The shocking part for me is how blatently obvious the content theft is and how Google has been very uncooperative. I've sent DMCA's and other complaints. They took the content word for word (actually my ENTIRE site) and put it on about 20 Blogspot accounts. You can imagine what that does to your rankings :P
I like the idea of the C&D letters instead of DMCA's. Time to go nuclear on these scumbags.
| 2:47 am on Aug 26, 2011 (gmt 0)|
@driller41 sometimes I have to laugh at the responses and reread what I originally posted to make sure I haven't gone insane. To clarify, I have had success since 1995. I even made it in the Wall Street Journal on one occasion.
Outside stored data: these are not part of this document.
-- ==== Sys2Proof/Laws/QueueFaults.lean ====
section
/-! SUPPORT. That the operations of Machine/Faults.lean leave the queue of waiting commands alone. -/

namespace Sys2Proof.Machine

theorem setCore_pending (s : State) (c v : Nat) : (setCore s c v).pending = s.pending := by
  unfold setCore
  grind [put_pending]

theorem setSince_pending (s : State) (c t : Nat) : (setSince s c t).pending = s.pending := by
  unfold setSince
  grind

theorem unforce_pending (s : State) (f : Nat) : (unforce s f).pending = s.pending := by
  unfold unforce
  grind [clrF_pending, setSince_pending]

theorem statClear_pending (s : State) (f : Nat) : (statClear s f).pending = s.pending := by
  unfold statClear
  grind [clrF_pending, unforce_pending]

theorem showHealth_pending (s : State) (t : Nat) : (showHealth s t).pending = s.pending := by
  unfold showHealth
  grind [put_pending]

theorem setBeat_pending (s : State) (c : Nat) (b : Option Nat) : (setBeat s c b).pending = s.pending := by
  unfold setBeat
  grind

theorem setMute_pending (s : State) (c : Nat) (b : Bool) : (setMute s c b).pending = s.pending := by
  unfold setMute
  grind

theorem belayReset_pending (s : State) (c t : Nat) : (belayReset s c t).pending = s.pending := by
  unfold belayReset
  grind [setBeat_pending, setCore_pending, setSince_pending]

theorem activate_pending (s : State) (o : Nat) : (activate s o).pending = s.pending := by
  unfold activate
  grind [put_pending, setCore_pending, setTarget_pending]

theorem belayTakeover_pending (s : State) (o e : Nat) : (belayTakeover s o e).pending = s.pending := by
  unfold belayTakeover
  grind [activate_pending, bump_pending, put_pending, raise_pending]

theorem coreLost_pending (s : State) (c t e : Nat) (always : Bool) : (coreLost s c t e always).pending = s.pending := by
  unfold coreLost
  grind [belayReset_pending, belayTakeover_pending, fault_pending, raise_pending, setMute_pending]

theorem takeoverCheck_pending (s : State) (o t : Nat) : (takeoverCheck s o t).pending = s.pending := by
  unfold takeoverCheck
  grind [belayReset_pending, belayTakeover_pending]

theorem belaySwitch_pending (s : State) : (belaySwitch s).pending = s.pending := by
  unfold belaySwitch
  grind [activate_pending, bump_pending, setCore_pending]

theorem blyErr_pending (s : State) : (blyErr s).pending = s.pending := by
  unfold blyErr
  grind [setF_pending]

theorem forceOne_pending (s : State) (f : Nat) : (forceOne s f).pending = s.pending := by
  unfold forceOne
  grind (splits := 40) [breakList_pending, coreLost_pending, dropDue_pending, fault_pending, fray_pending, freqHot_pending,
    movBusError_pending, portFail_pending, progFault_pending, put_pending, raise_pending, raiseP_pending, setF_pending,
    setMute_pending, showHealth_pending, useFree_pending]

theorem modInj_pending (s : State) (i : Nat) (f : InjSt → InjSt) : (modInj s i f).pending = s.pending := by
  unfold modInj
  grind

theorem injStart_pending (s : State) (i : Nat) : (injStart s i).pending = s.pending := by
  unfold injStart
  grind [modInj_pending]

theorem injAct_pending (s : State) (i len t : Nat) : (injAct s i len t).pending = s.pending := by
  unfold injAct
  grind [bump_pending, clrF_pending, modInj_pending, raise_pending]

theorem injUnit_pending (s : State) (i len t : Nat) : (injUnit s i len t).pending = s.pending := by
  unfold injUnit
  grind [injAct_pending, modInj_pending, stamp_pending]

theorem ancHalt_pending (s : State) (n : Nat) : (ancHalt s n).pending = s.pending := by
  unfold ancHalt
  grind [modMag_pending]

theorem ancStart_pending (s : State) (n : Nat) : (ancStart s n).pending = s.pending := by
  unfold ancStart
  grind [setAnc_pending]

theorem anchorAct_pending (s : State) (cause t : Nat) : (anchorAct s cause t).pending = s.pending := by
  unfold anchorAct
  grind [ancHalt_pending, ancStart_pending, clrF_pending, fault_pending, forN_pending, movStopAll_pending, noTransition_pending, put_pending, put2_pending, setCore_pending, setF_pending, stamp_pending, stopDeadJobs_pending]

theorem anchorTimeout_pending (s : State) (n t : Nat) : (anchorTimeout s n t).pending = s.pending := by
  unfold anchorTimeout
  grind [addCmd_pending, foldl_pending, modMag_pending, setAnc_pending, stamp_pending]

theorem execFltStatClear_pending (w : Fin 8) (v : Word32) (s : State) (t' : State) (ht' : execFltStatClear w v s = .next t') : t'.pending = s.pending := by
  unfold execFltStatClear at *
  grind [answered_pending, forN_pending, statClear_pending]

theorem execFltForce_pending (w : Fin 8) (v : Word32) (s : State) (t' : State) (ht' : execFltForce w v s = .next t') : t'.pending = s.pending := by
  unfold execFltForce at *
  grind [answered_pending, finSettle_pending, forN_pending, forceOne_pending, setF_pending]

theorem execInjArmFirst_pending (t : Nat) (s : State) (t' : State) (ht' : execInjArmFirst t s = .next t') : t'.pending = s.pending := by
  unfold execInjArmFirst at *
  grind [answered_pending, stamp_pending]

theorem execInjArmSecond_pending (t : Nat) (s : State) (t' : State) (ht' : execInjArmSecond t s = .next t') : t'.pending = s.pending := by
  unfold execInjArmSecond at *
  grind [answered_pending, setF_pending, stamp_pending]

theorem execInjDisarm_pending (v : Word32) (s : State) (t' : State) (ht' : execInjDisarm v s = .next t') : t'.pending = s.pending := by
  unfold execInjDisarm at *
  grind [answered_pending, injDisarm_pending]

theorem execInjArmTimeout_pending (t : Nat) (s : State) (t' : State) (ht' : execInjArmTimeout t s = .next t') :
    t'.pending = s.pending := by
  unfold execInjArmTimeout at ht'
  cases ht'
  split
  · split
    · exact stamp_pending s t
    · rfl
  · rfl

theorem execInjUnit_pending (i : Fin 17) (bytes t : Nat) (s : State) (t' : State) (ht' : execInjUnit i bytes t s = .next t') : t'.pending = s.pending := by
  unfold execInjUnit at *
  grind [injUnit_pending]

theorem execInjReorderTimeout_pending (i : Fin 17) (t : Nat) (s : State) (t' : State)
    (ht' : execInjReorderTimeout i t s = .next t') : t'.pending = s.pending := by
  unfold execInjReorderTimeout at ht'
  cases ht'
  split
  · exact ite_pending ((modInj_pending ..).trans (stamp_pending ..)) rfl
  · rfl

theorem execBelayHeartbeat_pending (c : Fin 2) (t : Nat) (s : State) (t' : State) (ht' : execBelayHeartbeat c t s = .next t') : t'.pending = s.pending := by
  unfold execBelayHeartbeat at *
  grind [setBeat_pending, showHealth_pending, stamp_pending]

theorem execBelaySilent_pending (c : Fin 2) (t e : Nat) (s : State) (t' : State) (ht' : execBelaySilent c t e s = .next t') : t'.pending = s.pending := by
  unfold execBelaySilent at *
  grind [coreLost_pending, finSettle_pending, showHealth_pending, stamp_pending]

theorem execBelayResetDone_pending (c : Fin 2) (pass : Bool) (t : Nat) (s : State) (t' : State) (ht' : execBelayResetDone c pass t s = .next t') : t'.pending = s.pending := by
  unfold execBelayResetDone at *
  grind [finSettle_pending, setBeat_pending, setCore_pending, setMute_pending, showHealth_pending, stamp_pending, takeoverCheck_pending]

theorem execBelayResetTimeout_pending (c : Fin 2) (t : Nat) (s : State) (t' : State) (ht' : execBelayResetTimeout c t s = .next t') : t'.pending = s.pending := by
  unfold execBelayResetTimeout at *
  grind [setCore_pending, stamp_pending]

theorem execBelaySwitch_pending (s : State) (t' : State) (ht' : execBelaySwitch s = .next t') : t'.pending = s.pending := by
  unfold execBelaySwitch at *
  grind [answered_pending, blyErr_pending]

theorem execBelayTest_pending (t : Nat) (s : State) (t' : State) (ht' : execBelayTest t s = .next t') : t'.pending = s.pending := by
  unfold execBelayTest at *
  grind [answered_pending, blyErr_pending, put_pending, setBeat_pending, setCore_pending, setSince_pending, stamp_pending]

theorem execBelayTestDone_pending (pass : Bool) (t : Nat) (s : State) (t' : State) (ht' : execBelayTestDone pass t s = .next t') : t'.pending = s.pending := by
  unfold execBelayTestDone at *
  grind [finSettle_pending, put_pending, setBeat_pending, setCore_pending, showHealth_pending, stamp_pending, takeoverCheck_pending]

theorem execBelayResetRequest_pending (t : Nat) (s : State) (t' : State) (ht' : execBelayResetRequest t s = .next t') : t'.pending = s.pending := by
  unfold execBelayResetRequest at *
  grind [answered_pending, belayReset_pending, blyErr_pending, stamp_pending]

theorem execBelayClaim_pending (s : State) (t' : State) (ht' : execBelayClaim s = .next t') : t'.pending = s.pending := by
  unfold execBelayClaim at *
  grind [claimSrc_pending, endSrc_pending]

theorem execAnchorAct_pending (t : Nat) (s : State) (t' : State) (ht' : execAnchorAct t s = .next t') : t'.pending = s.pending := by
  unfold execAnchorAct at *
  grind [anchorAct_pending, finSettle_pending]

theorem execAnchorAbortTimeout_pending (n : MagPort) (t : Nat) (s : State) (t' : State) (ht' : execAnchorAbortTimeout n t s = .next t') : t'.pending = s.pending := by
  unfold execAnchorAbortTimeout at *
  grind [anchorTimeout_pending, finSettle_pending]

theorem execLanyardToggle_pending (t : Nat) (s : State) (t' : State) (ht' : execLanyardToggle t s = .next t') : t'.pending = s.pending := by
  unfold execLanyardToggle at *
  grind [put_pending, showHealth_pending, stamp_pending]

end Sys2Proof.Machine
end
But anyone that has been on the Internet long enough knows how volatile it is... and I'd guess most people here have had a venture or two go up in flames as quickly as it skyrocketed to success.
I think? :)
| 5:38 am on Aug 26, 2011 (gmt 0)|
Did Google not act on the DMCA because they got a counter-notification? Then its time to sue. The problem will be enforcing a judgement, but you may be able to do something like seizing their adsense earnings from the plagiarised content, or control of the blogs with the content. Have you asked a lawyer?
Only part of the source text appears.